Exercise description:
In the data below, one line contains "-- ==== Sys2Proof/Tests/Slice0.lean" and a later one contains "def inState (st". Print both, with every line between them, exactly and alone.
•••••
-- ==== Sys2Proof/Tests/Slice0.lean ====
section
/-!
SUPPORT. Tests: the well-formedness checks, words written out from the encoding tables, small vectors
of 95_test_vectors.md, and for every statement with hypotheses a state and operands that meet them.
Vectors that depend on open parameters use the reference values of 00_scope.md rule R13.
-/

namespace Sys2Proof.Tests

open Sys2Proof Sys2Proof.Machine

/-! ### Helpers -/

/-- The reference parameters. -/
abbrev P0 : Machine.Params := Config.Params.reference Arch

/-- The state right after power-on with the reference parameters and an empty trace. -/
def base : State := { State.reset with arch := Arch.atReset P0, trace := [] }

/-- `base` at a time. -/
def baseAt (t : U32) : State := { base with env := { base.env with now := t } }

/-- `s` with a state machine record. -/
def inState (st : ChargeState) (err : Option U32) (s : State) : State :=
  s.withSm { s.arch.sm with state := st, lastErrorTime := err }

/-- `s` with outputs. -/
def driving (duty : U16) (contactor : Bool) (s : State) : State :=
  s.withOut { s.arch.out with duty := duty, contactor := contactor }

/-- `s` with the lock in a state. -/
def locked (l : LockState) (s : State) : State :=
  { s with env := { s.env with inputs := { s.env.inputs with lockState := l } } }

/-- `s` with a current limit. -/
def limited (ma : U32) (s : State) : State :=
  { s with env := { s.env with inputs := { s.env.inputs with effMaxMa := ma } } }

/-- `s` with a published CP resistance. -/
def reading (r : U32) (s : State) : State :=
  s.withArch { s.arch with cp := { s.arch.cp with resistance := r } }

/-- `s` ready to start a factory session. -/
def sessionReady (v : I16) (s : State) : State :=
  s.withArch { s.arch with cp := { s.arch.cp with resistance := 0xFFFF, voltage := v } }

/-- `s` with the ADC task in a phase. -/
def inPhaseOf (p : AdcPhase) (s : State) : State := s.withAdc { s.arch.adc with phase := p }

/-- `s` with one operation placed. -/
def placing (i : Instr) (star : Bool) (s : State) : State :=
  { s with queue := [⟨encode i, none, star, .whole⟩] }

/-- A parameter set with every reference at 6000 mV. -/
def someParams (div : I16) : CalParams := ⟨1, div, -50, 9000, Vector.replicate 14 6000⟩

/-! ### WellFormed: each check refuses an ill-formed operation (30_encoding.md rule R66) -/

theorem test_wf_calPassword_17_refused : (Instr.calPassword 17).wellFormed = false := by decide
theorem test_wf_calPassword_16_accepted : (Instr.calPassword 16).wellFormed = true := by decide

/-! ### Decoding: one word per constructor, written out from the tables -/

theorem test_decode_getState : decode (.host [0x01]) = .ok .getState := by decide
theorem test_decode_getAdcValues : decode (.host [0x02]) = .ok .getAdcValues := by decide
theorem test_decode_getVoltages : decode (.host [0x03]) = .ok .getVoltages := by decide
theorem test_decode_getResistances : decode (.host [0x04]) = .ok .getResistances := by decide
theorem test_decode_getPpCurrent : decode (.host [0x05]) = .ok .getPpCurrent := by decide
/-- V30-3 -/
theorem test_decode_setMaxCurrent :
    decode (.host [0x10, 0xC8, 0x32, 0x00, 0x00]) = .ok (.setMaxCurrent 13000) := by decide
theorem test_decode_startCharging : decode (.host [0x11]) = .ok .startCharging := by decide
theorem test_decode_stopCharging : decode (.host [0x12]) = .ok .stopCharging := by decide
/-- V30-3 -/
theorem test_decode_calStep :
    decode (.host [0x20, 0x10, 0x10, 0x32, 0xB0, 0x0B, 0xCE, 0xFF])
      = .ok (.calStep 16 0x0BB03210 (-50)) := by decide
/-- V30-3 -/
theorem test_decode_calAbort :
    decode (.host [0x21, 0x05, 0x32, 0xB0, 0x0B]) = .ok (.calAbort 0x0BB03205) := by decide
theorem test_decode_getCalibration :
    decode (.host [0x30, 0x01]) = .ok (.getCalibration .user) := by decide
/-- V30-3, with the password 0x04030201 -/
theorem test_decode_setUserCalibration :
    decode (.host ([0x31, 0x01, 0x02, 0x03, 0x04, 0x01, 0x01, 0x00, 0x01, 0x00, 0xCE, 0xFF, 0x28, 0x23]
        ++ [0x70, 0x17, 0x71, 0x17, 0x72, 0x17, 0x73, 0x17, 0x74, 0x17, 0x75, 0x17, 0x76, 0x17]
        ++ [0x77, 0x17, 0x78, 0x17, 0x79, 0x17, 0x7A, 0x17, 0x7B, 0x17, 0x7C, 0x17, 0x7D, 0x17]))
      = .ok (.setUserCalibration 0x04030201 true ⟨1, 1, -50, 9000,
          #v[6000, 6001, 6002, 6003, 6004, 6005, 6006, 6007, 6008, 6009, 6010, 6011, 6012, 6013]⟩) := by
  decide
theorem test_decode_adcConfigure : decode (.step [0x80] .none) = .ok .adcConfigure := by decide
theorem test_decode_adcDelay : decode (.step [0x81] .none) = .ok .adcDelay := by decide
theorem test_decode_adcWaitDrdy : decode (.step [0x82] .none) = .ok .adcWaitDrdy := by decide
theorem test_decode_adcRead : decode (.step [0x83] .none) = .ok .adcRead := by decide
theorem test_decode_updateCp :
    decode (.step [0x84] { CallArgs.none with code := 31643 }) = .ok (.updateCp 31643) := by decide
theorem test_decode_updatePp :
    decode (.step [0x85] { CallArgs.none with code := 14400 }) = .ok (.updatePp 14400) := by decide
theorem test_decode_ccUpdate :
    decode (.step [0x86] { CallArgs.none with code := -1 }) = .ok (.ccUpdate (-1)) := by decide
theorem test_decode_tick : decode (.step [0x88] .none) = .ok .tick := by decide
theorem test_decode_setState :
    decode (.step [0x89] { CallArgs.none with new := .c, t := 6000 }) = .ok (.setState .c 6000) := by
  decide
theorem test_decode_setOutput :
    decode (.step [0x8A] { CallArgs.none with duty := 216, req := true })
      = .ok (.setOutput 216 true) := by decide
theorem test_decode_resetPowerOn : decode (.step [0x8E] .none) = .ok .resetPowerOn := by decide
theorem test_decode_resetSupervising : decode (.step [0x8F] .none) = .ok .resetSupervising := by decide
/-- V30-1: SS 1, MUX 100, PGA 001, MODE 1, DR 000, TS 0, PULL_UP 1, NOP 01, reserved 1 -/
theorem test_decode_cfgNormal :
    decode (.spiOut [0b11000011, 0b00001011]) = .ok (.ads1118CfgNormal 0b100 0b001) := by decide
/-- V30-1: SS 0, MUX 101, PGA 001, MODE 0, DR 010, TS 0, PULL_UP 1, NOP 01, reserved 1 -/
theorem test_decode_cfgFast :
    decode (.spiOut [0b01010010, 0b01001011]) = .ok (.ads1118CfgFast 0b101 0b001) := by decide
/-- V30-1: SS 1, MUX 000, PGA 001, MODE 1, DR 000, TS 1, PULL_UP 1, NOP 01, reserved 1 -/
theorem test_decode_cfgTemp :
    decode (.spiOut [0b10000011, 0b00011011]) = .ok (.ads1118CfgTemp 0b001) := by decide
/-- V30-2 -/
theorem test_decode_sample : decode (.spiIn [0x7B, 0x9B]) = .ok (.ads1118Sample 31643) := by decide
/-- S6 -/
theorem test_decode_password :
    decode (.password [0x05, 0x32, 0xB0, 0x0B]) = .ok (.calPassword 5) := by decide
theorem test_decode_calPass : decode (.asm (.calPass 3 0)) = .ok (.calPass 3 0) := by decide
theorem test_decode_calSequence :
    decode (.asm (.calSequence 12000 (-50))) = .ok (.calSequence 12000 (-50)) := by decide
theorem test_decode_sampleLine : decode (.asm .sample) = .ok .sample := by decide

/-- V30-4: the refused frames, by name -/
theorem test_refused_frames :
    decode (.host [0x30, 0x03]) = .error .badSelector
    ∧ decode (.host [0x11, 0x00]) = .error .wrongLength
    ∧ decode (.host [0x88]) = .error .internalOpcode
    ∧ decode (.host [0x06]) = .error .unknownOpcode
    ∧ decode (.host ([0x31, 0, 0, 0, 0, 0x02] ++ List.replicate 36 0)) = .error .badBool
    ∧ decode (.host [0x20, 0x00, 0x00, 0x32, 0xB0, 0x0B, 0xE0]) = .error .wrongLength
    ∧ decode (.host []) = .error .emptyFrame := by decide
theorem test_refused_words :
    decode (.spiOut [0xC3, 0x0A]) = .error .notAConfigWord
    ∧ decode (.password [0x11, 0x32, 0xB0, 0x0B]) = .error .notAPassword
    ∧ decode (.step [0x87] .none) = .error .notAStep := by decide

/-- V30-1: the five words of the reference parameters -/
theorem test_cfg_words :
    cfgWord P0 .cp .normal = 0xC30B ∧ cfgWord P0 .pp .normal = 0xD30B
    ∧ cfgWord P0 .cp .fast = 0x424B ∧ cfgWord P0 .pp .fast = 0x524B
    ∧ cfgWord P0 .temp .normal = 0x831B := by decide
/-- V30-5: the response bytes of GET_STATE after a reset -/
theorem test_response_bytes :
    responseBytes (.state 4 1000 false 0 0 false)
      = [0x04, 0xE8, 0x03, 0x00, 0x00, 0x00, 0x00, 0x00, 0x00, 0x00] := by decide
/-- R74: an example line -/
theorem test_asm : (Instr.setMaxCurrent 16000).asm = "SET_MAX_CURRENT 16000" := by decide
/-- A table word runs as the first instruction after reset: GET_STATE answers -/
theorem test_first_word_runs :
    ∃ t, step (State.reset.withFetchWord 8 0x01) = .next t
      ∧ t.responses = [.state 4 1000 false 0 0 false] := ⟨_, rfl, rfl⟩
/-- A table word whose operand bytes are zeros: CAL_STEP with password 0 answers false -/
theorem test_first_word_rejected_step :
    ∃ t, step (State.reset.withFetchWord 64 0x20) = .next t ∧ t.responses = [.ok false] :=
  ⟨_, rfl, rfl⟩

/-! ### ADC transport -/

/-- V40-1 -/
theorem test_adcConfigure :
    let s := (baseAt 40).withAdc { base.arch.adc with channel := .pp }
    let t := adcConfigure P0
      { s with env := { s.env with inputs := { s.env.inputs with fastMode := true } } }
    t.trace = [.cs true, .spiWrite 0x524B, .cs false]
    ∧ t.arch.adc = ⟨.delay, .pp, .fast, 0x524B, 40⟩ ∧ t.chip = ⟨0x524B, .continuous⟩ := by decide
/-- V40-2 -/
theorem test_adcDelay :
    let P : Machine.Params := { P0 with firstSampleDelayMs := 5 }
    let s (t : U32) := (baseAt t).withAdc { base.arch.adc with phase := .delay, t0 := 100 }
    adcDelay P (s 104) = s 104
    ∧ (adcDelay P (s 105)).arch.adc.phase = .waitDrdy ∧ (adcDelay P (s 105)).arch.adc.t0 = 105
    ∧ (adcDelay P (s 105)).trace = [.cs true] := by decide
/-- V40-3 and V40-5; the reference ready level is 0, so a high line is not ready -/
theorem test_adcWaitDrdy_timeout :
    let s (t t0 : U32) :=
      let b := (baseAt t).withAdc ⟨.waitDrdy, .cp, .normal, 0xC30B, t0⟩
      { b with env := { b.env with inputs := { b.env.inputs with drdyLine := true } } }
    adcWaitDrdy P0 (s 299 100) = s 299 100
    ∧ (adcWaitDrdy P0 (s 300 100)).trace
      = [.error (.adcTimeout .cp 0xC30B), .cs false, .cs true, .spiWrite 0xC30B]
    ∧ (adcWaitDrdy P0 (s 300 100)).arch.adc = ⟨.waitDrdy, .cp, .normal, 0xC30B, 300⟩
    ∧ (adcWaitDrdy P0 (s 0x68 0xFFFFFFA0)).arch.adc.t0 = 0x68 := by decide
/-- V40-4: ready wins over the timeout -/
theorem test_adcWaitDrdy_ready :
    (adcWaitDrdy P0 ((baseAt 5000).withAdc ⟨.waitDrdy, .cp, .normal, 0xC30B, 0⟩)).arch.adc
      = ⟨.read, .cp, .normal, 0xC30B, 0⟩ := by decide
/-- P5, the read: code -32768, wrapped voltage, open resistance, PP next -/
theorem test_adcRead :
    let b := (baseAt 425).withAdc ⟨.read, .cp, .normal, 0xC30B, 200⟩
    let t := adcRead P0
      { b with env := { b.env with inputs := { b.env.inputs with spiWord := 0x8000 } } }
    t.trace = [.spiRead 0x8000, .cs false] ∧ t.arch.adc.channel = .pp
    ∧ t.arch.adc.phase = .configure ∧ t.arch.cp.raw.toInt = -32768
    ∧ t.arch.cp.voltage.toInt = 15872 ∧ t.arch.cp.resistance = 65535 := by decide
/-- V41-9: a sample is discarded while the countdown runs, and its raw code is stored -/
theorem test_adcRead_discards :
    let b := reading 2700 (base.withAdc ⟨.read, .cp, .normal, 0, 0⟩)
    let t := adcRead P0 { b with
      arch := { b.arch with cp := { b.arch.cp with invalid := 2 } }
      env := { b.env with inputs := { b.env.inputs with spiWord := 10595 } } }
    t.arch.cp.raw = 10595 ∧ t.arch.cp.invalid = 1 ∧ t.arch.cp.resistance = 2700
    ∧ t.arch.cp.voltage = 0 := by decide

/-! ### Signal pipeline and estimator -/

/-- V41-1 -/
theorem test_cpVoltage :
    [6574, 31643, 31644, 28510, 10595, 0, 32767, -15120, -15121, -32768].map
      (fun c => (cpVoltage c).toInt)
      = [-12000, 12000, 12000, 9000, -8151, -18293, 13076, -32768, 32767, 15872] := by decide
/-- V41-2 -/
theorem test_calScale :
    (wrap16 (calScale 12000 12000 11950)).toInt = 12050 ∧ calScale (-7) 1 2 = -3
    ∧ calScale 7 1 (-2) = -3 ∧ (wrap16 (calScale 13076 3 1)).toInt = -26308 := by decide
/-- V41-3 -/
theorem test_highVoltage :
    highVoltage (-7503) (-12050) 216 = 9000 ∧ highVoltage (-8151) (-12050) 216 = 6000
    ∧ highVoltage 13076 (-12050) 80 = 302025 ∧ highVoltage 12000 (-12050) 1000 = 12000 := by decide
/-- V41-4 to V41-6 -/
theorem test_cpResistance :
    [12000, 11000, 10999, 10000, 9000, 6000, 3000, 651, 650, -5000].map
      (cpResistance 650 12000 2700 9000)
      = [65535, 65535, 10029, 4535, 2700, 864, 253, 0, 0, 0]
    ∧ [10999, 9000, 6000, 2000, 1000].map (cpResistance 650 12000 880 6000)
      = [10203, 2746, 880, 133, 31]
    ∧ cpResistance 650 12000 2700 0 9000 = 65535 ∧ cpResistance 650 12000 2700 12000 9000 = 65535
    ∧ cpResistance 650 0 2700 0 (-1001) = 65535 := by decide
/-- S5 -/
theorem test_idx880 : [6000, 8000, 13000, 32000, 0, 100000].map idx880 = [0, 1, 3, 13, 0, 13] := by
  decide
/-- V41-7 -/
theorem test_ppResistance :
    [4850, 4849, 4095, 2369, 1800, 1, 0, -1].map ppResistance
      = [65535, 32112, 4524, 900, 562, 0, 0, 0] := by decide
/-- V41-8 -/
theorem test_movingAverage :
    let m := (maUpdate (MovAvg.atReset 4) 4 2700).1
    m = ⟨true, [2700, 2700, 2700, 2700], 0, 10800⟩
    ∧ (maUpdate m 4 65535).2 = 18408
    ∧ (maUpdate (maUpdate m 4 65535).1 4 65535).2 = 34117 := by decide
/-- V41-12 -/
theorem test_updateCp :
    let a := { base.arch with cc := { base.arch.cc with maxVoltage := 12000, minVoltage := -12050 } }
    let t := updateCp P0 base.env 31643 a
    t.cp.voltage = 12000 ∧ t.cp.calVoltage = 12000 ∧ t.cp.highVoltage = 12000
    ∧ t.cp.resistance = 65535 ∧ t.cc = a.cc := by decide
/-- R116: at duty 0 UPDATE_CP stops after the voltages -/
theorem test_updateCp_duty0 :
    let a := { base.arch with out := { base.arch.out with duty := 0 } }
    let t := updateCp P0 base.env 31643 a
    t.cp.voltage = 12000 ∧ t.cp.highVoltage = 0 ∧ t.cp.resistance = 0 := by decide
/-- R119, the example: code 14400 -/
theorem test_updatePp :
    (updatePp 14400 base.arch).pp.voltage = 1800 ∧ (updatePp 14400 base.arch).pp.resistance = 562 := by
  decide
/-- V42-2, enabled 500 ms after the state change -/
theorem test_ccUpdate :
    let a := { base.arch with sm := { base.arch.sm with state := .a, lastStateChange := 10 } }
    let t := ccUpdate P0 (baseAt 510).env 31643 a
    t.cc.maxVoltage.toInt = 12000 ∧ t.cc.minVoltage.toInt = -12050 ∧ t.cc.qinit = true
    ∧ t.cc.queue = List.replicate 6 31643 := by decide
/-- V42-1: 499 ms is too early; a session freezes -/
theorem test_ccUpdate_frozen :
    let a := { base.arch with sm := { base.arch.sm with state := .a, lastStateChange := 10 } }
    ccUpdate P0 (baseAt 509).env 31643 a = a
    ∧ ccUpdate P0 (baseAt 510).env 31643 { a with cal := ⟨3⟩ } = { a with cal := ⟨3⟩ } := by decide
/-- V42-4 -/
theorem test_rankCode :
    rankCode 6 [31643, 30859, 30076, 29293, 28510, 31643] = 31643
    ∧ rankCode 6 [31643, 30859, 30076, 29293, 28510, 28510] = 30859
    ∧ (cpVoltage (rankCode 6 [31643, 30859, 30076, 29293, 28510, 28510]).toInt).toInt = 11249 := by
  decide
•••••
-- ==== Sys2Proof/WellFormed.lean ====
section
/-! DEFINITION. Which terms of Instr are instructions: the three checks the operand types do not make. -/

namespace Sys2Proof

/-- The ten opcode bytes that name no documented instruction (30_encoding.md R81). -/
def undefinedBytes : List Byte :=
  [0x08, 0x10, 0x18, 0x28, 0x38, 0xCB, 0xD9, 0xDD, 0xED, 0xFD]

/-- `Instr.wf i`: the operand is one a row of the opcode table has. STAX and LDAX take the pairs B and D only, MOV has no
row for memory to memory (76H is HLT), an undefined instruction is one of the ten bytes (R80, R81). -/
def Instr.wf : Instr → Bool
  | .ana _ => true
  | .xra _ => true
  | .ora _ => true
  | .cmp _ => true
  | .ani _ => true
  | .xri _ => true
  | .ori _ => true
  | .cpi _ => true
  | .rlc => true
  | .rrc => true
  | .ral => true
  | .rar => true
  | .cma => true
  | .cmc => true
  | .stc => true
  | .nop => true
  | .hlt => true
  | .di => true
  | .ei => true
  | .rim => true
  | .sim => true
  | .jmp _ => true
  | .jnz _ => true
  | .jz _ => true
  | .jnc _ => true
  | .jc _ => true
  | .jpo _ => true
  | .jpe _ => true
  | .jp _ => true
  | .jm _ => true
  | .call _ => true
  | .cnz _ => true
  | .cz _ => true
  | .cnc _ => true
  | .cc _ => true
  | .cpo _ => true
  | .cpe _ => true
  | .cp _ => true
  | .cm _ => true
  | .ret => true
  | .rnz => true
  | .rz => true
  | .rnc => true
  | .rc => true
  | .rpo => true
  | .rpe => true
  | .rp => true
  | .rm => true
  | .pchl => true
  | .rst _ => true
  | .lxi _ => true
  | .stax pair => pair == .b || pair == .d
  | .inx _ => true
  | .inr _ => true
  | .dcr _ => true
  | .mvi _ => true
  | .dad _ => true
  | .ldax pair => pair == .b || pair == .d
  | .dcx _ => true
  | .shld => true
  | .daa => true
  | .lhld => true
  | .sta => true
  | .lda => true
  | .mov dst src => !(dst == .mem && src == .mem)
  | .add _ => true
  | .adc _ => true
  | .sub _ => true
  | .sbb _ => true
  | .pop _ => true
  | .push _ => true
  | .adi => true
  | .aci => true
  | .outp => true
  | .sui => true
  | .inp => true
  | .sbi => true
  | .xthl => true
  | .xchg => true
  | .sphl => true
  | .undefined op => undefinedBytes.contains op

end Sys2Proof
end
•••••
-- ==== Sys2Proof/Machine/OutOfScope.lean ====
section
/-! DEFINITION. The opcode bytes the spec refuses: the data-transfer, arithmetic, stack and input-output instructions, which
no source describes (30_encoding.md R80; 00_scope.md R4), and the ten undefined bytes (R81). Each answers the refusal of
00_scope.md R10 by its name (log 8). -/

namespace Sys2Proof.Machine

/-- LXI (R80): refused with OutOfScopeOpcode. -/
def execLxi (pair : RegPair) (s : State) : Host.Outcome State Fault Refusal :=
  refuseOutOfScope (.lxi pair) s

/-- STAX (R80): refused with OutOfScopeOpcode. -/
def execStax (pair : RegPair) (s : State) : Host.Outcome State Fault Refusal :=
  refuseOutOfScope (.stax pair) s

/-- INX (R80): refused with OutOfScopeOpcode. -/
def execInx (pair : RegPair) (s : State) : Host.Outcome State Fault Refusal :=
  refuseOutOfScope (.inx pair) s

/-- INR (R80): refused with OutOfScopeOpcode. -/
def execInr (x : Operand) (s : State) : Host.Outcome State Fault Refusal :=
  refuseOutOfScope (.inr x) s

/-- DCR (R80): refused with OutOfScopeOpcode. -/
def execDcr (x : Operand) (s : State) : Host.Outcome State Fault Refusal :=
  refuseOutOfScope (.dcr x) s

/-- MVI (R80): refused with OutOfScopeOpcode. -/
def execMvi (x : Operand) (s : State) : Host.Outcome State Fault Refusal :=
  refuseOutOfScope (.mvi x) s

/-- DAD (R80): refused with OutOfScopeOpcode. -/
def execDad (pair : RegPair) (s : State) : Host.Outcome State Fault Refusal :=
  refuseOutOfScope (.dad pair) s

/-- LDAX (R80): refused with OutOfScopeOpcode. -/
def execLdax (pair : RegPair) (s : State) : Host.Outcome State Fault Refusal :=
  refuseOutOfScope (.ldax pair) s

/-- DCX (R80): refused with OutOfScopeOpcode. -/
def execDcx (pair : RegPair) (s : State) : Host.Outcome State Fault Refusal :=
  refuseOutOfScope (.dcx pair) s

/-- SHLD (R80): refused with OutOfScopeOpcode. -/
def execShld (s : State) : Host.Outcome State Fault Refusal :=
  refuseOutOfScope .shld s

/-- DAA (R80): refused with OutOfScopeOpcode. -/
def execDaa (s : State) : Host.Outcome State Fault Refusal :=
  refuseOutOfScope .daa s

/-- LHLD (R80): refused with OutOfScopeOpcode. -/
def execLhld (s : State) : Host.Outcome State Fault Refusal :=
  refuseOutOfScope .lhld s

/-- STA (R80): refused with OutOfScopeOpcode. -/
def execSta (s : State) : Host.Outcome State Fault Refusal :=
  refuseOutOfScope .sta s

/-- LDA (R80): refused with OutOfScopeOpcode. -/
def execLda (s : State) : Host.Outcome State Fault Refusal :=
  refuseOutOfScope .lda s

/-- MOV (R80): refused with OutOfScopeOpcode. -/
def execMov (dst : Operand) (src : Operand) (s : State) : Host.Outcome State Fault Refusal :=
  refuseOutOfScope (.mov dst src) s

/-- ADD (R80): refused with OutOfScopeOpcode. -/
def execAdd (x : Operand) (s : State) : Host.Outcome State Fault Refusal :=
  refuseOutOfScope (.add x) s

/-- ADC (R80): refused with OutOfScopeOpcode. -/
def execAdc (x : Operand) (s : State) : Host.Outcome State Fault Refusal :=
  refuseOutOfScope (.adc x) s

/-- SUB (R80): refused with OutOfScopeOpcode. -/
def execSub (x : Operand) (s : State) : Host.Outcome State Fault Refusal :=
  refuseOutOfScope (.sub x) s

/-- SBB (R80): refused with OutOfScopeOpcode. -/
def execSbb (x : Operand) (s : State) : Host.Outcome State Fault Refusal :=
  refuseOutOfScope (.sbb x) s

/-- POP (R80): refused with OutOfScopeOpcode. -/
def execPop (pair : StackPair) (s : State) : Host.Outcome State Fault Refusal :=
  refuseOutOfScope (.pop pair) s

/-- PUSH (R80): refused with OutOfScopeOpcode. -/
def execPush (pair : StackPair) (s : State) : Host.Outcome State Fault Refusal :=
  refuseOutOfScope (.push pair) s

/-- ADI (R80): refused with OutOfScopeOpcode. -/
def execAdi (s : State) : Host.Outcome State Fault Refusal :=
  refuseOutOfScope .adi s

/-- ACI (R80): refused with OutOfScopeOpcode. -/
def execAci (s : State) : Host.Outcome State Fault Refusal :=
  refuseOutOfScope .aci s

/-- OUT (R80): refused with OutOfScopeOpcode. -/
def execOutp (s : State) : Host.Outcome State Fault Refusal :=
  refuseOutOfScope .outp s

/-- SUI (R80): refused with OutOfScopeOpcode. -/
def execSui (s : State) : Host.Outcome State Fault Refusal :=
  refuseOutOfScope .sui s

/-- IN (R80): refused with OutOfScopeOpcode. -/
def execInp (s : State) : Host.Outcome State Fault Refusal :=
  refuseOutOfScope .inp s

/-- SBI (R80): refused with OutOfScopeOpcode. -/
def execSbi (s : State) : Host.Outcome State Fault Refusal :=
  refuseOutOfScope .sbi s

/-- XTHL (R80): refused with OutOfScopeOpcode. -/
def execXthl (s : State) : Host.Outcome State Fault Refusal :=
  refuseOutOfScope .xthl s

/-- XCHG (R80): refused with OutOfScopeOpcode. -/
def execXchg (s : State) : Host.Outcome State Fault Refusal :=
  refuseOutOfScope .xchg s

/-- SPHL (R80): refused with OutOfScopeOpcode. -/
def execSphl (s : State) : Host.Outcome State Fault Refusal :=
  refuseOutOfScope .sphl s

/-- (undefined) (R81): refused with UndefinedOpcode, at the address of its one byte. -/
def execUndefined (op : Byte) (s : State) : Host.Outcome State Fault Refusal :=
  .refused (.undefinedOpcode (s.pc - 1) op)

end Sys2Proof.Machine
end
•••••
Response box:
-- ==== Sys2Proof/Tests/Slice0.lean ====
section
/-!
SUPPORT. Tests: the well-formedness checks, words written out from the encoding tables, small vectors
of 95_test_vectors.md, and for every statement with hypotheses a state and operands that meet them.
Vectors that depend on open parameters use the reference values of 00_scope.md rule R13.
-/

namespace Sys2Proof.Tests

open Sys2Proof Sys2Proof.Machine

/-! ### Helpers -/

/-- The reference parameters. -/
abbrev P0 : Machine.Params := Config.Params.reference Arch

/-- The state right after power-on with the reference parameters and an empty trace. -/
def base : State := { State.reset with arch := Arch.atReset P0, trace := [] }

/-- `base` at a time. -/
def baseAt (t : U32) : State := { base with env := { base.env with now := t } }

/-- `s` with a state machine record. -/
def inState (st : ChargeState) (err : Option U32) (s : State) : State :=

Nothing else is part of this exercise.